Brady Brady and the Super Skater.

Mary Shaw. Illustrated by Chuck Temple.
Waterloo, ON: Brady Brady Inc., 2005.
32 pp., pbk., $6.99.
ISBN 1-897169-06-X.

Preschool-grade 3 / Ages 4-8.

Review by Dave Jenkinson.

***½ /4


Suddenly the car door swung open. “Hurry up Caroline, you’ll be late for your hockey practice,” said the woman as she accidentally dropped a ballet slipper in the slush.

“I know, I know - and my hair is such a mess!” replied a voice from the back seat.

Brady watched as a girl with a head full of curls jumped out of the car, hockey stick in hand.

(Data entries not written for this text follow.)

-- ==== Sys2Proof/Laws/State.lean ====
section
/-! SUPPORT. One lemma per field per update of the state, so that no proof unfolds a record update. -/

namespace Sys2Proof.Machine

/-! ## `PH <- p` -/

@[simp] theorem State.goto_sync0 (p : Phase) (s : State) : (s.goto p).sync0 = s.sync0 := rfl
@[simp] theorem State.goto_sync1 (p : Phase) (s : State) : (s.goto p).sync1 = s.sync1 := rfl
@[simp] theorem State.goto_ph (p : Phase) (s : State) : (s.goto p).ph = p := rfl
@[simp] theorem State.goto_dly (p : Phase) (s : State) : (s.goto p).dly = s.dly := rfl
@[simp] theorem State.goto_mode (p : Phase) (s : State) : (s.goto p).mode = s.mode := rfl
@[simp] theorem State.goto_duty1 (p : Phase) (s : State) : (s.goto p).duty1 = s.duty1 := rfl
@[simp] theorem State.goto_duty2 (p : Phase) (s : State) : (s.goto p).duty2 = s.duty2 := rfl
@[simp] theorem State.goto_duty3 (p : Phase) (s : State) : (s.goto p).duty3 = s.duty3 := rfl
@[simp] theorem State.goto_duty4 (p : Phase) (s : State) : (s.goto p).duty4 = s.duty4 := rfl
@[simp] theorem State.goto_animCh (p : Phase) (s : State) : (s.goto p).animCh = s.animCh := rfl
@[simp] theorem State.goto_animPos (p : Phase) (s : State) : (s.goto p).animPos = s.animPos := rfl
@[simp] theorem State.goto_mem (p : Phase) (s : State) : (s.goto p).mem = s.mem := rfl
@[simp] theorem State.goto_params (p : Phase) (s : State) : (s.goto p).params = s.params := rfl
@[simp] theorem State.goto_stimulus (p : Phase) (s : State) : (s.goto p).stimulus = s.stimulus := rfl
@[simp] theorem State.goto_drawn (p : Phase) (s : State) : (s.goto p).drawn = s.drawn := rfl
@[simp] theorem State.goto_muxIn (p : Phase) (s : State) : (s.goto p).muxIn = s.muxIn := rfl
@[simp] theorem State.goto_input (p : Phase) (s : State) : (s.goto p).input = s.input := rfl
@[simp] theorem State.goto_readByte (p : Phase) (s : State) (a : Nat) : (s.goto p).readByte a = s.readByte a := rfl
@[simp] theorem State.goto_nv (p : Phase) (s : State) : (s.goto p).nv = s.nv := rfl

/-! ## `DLY <- d` -/

@[simp] theorem State.setDly_sync0 (d : BitVec 32) (s : State) : (s.setDly d).sync0 = s.sync0 := rfl
@[simp] theorem State.setDly_sync1 (d : BitVec 32) (s : State) : (s.setDly d).sync1 = s.sync1 := rfl
@[simp] theorem State.setDly_ph (d : BitVec 32) (s : State) : (s.setDly d).ph = s.ph := rfl
@[simp] theorem State.setDly_dly (d : BitVec 32) (s : State) : (s.setDly d).dly = d := rfl
@[simp] theorem State.setDly_mode (d : BitVec 32) (s : State) : (s.setDly d).mode = s.mode := rfl
@[simp] theorem State.setDly_duty1 (d : BitVec 32) (s : State) : (s.setDly d).duty1 = s.duty1 := rfl
@[simp] theorem State.setDly_duty2 (d : BitVec 32) (s : State) : (s.setDly d).duty2 = s.duty2 := rfl
@[simp] theorem State.setDly_duty3 (d : BitVec 32) (s : State) : (s.setDly d).duty3 = s.duty3 := rfl
@[simp] theorem State.setDly_duty4 (d : BitVec 32) (s : State) : (s.setDly d).duty4 = s.duty4 := rfl
@[simp] theorem State.setDly_animCh (d : BitVec 32) (s : State) : (s.setDly d).animCh = s.animCh := rfl
@[simp] theorem State.setDly_animPos (d : BitVec 32) (s : State) : (s.setDly d).animPos = s.animPos := rfl
@[simp] theorem State.setDly_mem (d : BitVec 32) (s : State) : (s.setDly d).mem = s.mem := rfl
@[simp] theorem State.setDly_params (d : BitVec 32) (s : State) : (s.setDly d).params = s.params := rfl
@[simp] theorem State.setDly_stimulus (d : BitVec 32) (s : State) : (s.setDly d).stimulus = s.stimulus := rfl
@[simp] theorem State.setDly_drawn (d : BitVec 32) (s : State) : (s.setDly d).drawn = s.drawn := rfl
@[simp] theorem State.setDly_muxIn (d : BitVec 32) (s : State) : (s.setDly d).muxIn = s.muxIn := rfl
@[simp] theorem State.setDly_input (d : BitVec 32) (s : State) : (s.setDly d).input = s.input := rfl
@[simp] theorem State.setDly_readByte (d : BitVec 32) (s : State) (a : Nat) : (s.setDly d).readByte a = s.readByte a := rfl
@[simp] theorem State.setDly_nv (d : BitVec 32) (s : State) : (s.setDly d).nv = s.nv := rfl

/-! ## Entering a delay -/

@[simp] theorem State.loadDelay_sync0 (k : Nat) (s : State) : (s.loadDelay k).sync0 = s.sync0 := rfl
@[simp] theorem State.loadDelay_sync1 (k : Nat) (s : State) : (s.loadDelay k).sync1 = s.sync1 := rfl
@[simp] theorem State.loadDelay_ph (k : Nat) (s : State) : (s.loadDelay k).ph = s.ph := rfl
@[simp] theorem State.loadDelay_dly (k : Nat) (s : State) : (s.loadDelay k).dly = BitVec.ofNat 32 (k - 1) := rfl
@[simp] theorem State.loadDelay_mode (k : Nat) (s : State) : (s.loadDelay k).mode = s.mode := rfl
@[simp] theorem State.loadDelay_duty1 (k : Nat) (s : State) : (s.loadDelay k).duty1 = s.duty1 := rfl
@[simp] theorem State.loadDelay_duty2 (k : Nat) (s : State) : (s.loadDelay k).duty2 = s.duty2 := rfl
@[simp] theorem State.loadDelay_duty3 (k : Nat) (s : State) : (s.loadDelay k).duty3 = s.duty3 := rfl
@[simp] theorem State.loadDelay_duty4 (k : Nat) (s : State) : (s.loadDelay k).duty4 = s.duty4 := rfl
@[simp] theorem State.loadDelay_animCh (k : Nat) (s : State) : (s.loadDelay k).animCh = s.animCh := rfl
@[simp] theorem State.loadDelay_animPos (k : Nat) (s : State) : (s.loadDelay k).animPos = s.animPos := rfl
@[simp] theorem State.loadDelay_mem (k : Nat) (s : State) : (s.loadDelay k).mem = s.mem := rfl
@[simp] theorem State.loadDelay_params (k : Nat) (s : State) : (s.loadDelay k).params = s.params := rfl
@[simp] theorem State.loadDelay_stimulus (k : Nat) (s : State) : (s.loadDelay k).stimulus = s.stimulus := rfl
@[simp] theorem State.loadDelay_drawn (k : Nat) (s : State) : (s.loadDelay k).drawn = s.drawn := rfl
@[simp] theorem State.loadDelay_muxIn (k : Nat) (s : State) : (s.loadDelay k).muxIn = s.muxIn := rfl
@[simp] theorem State.loadDelay_input (k : Nat) (s : State) : (s.loadDelay k).input = s.input := rfl
@[simp] theorem State.loadDelay_readByte (k : Nat) (s : State) (a : Nat) : (s.loadDelay k).readByte a = s.readByte a := rfl
@[simp] theorem State.loadDelay_nv (k : Nat) (s : State) : (s.loadDelay k).nv = s.nv := rfl

/-! ## Writing the cursor -/

@[simp] theorem State.setCursor_sync0 (c : BitVec 2) (p : Byte) (s : State) : (s.setCursor c p).sync0 = s.sync0 := rfl
@[simp] theorem State.setCursor_sync1 (c : BitVec 2) (p : Byte) (s : State) : (s.setCursor c p).sync1 = s.sync1 := rfl
@[simp] theorem State.setCursor_ph (c : BitVec 2) (p : Byte) (s : State) : (s.setCursor c p).ph = s.ph := rfl
@[simp] theorem State.setCursor_dly (c : BitVec 2) (p : Byte) (s : State) : (s.setCursor c p).dly = s.dly := rfl
@[simp] theorem State.setCursor_mode (c : BitVec 2) (p : Byte) (s : State) : (s.setCursor c p).mode = s.mode := rfl
@[simp] theorem State.setCursor_duty1 (c : BitVec 2) (p : Byte) (s : State) : (s.setCursor c p).duty1 = s.duty1 := rfl
@[simp] theorem State.setCursor_duty2 (c : BitVec 2) (p : Byte) (s : State) : (s.setCursor c p).duty2 = s.duty2 := rfl
@[simp] theorem State.setCursor_duty3 (c : BitVec 2) (p : Byte) (s : State) : (s.setCursor c p).duty3 = s.duty3 := rfl
@[simp] theorem State.setCursor_duty4 (c : BitVec 2) (p : Byte) (s : State) : (s.setCursor c p).duty4 = s.duty4 := rfl
@[simp] theorem State.setCursor_animCh (c : BitVec 2) (p : Byte) (s : State) : (s.setCursor c p).animCh = c := rfl
@[simp] theorem State.setCursor_animPos (c : BitVec 2) (p : Byte) (s : State) : (s.setCursor c p).animPos = p := rfl
@[simp] theorem State.setCursor_mem (c : BitVec 2) (p : Byte) (s : State) : (s.setCursor c p).mem = s.mem := rfl
@[simp] theorem State.setCursor_params (c : BitVec 2) (p : Byte) (s : State) : (s.setCursor c p).params = s.params := rfl
@[simp] theorem State.setCursor_stimulus (c : BitVec 2) (p : Byte) (s : State) : (s.setCursor c p).stimulus = s.stimulus := rfl
@[simp] theorem State.setCursor_drawn (c : BitVec 2) (p : Byte) (s : State) : (s.setCursor c p).drawn = s.drawn := rfl
@[simp] theorem State.setCursor_muxIn (c : BitVec 2) (p : Byte) (s : State) : (s.setCursor c p).muxIn = s.muxIn := rfl
@[simp] theorem State.setCursor_input (c : BitVec 2) (p : Byte) (s : State) : (s.setCursor c p).input = s.input := rfl
@[simp] theorem State.setCursor_readByte (c : BitVec 2) (p : Byte) (s : State) (a : Nat) : (s.setCursor c p).readByte a = s.readByte a := rfl
@[simp] theorem State.setCursor_nv (c : BitVec 2) (p : Byte) (s : State) : (s.setCursor c p).nv = s.nv := rfl

/-! ## Writing `MODE` -/

@[simp] theorem State.enterMode_sync0 (m : Byte) (s : State) : (s.enterMode m).sync0 = s.sync0 := rfl
@[simp] theorem State.enterMode_sync1 (m : Byte) (s : State) : (s.enterMode m).sync1 = s.sync1 := rfl
@[simp] theorem State.enterMode_ph (m : Byte) (s : State) : (s.enterMode m).ph = s.ph := rfl
@[simp] theorem State.enterMode_dly (m : Byte) (s : State) : (s.enterMode m).dly = s.dly := rfl
@[simp] theorem State.enterMode_mode (m : Byte) (s : State) : (s.enterMode m).mode = m := rfl
@[simp] theorem State.enterMode_duty1 (m : Byte) (s : State) : (s.enterMode m).duty1 = s.duty1 := rfl
@[simp] theorem State.enterMode_duty2 (m : Byte) (s : State) : (s.enterMode m).duty2 = s.duty2 := rfl
@[simp] theorem State.enterMode_duty3 (m : Byte) (s : State) : (s.enterMode m).duty3 = s.duty3 := rfl
@[simp] theorem State.enterMode_duty4 (m : Byte) (s : State) : (s.enterMode m).duty4 = s.duty4 := rfl
@[simp] theorem State.enterMode_animCh (m : Byte) (s : State) : (s.enterMode m).animCh = 0 := rfl
@[simp] theorem State.enterMode_animPos (m : Byte) (s : State) : (s.enterMode m).animPos = 0 := rfl
@[simp] theorem State.enterMode_mem (m : Byte) (s : State) : (s.enterMode m).mem = s.mem := rfl
@[simp] theorem State.enterMode_params (m : Byte) (s : State) : (s.enterMode m).params = s.params := rfl
@[simp] theorem State.enterMode_stimulus (m : Byte) (s : State) : (s.enterMode m).stimulus = s.stimulus := rfl
@[simp] theorem State.enterMode_drawn (m : Byte) (s : State) : (s.enterMode m).drawn = s.drawn := rfl
@[simp] theorem State.enterMode_muxIn (m : Byte) (s : State) : (s.enterMode m).muxIn = s.muxIn := rfl
@[simp] theorem State.enterMode_input (m : Byte) (s : State) : (s.enterMode m).input = s.input := rfl
@[simp] theorem State.enterMode_readByte (m : Byte) (s : State) (a : Nat) : (s.enterMode m).readByte a = s.readByte a := rfl
@[simp] theorem State.enterMode_nv (m : Byte) (s : State) : (s.enterMode m).nv = s.nv := rfl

Brady has a new teammate on the Icehogs, a curly-haired girl whose name is Caroline. When Caroline attends her first scrimmage, she skates so incredibly fast that Brady labels her “a super skater.” However, when Caroline shoots at the net, Chester never has to make a save as she repeatedly misses the net. One of Caroline’s dressing room behaviors is to add the hockey tape from her socks to a tape ball, and, in a welcoming gesture, her fellow Icehogs contribute theirs. The day of her first game, Caroline appears to be nervous, and Brady suggests that they toss her tape ball around. As she pulls the ball out of her equipment bag, she exposes a pair of glasses. Initially, Caroline pretends that they are for “dressing up my tape ball,” but she finally admits that “I don’t like to wear my glasses. The kids on my other hockey team used to tease me a lot.” Now understanding why Caroline’s shots have been missing the net, Brady reassures her, “We’re the Icehogs, and friends don’t tease friends,” and he points to Chester as an example of a glasses-wearing Icehog. Wearing her glasses and now able to see clearly, Caroline hopes to impress her new teammates by scoring a goal, but she contributes in a surprisingly different way. Late in the game, the Icehogs are leading by a goal when an opposing Hound, having broken in unopposed on Chester, shoots, and the puck slowly trickles between Chester’s legs. Putting on a burst of speed, super skater Caroline manages to deflect the puck just before it crosses the goal line and thereby preserves the Icehogs’ win.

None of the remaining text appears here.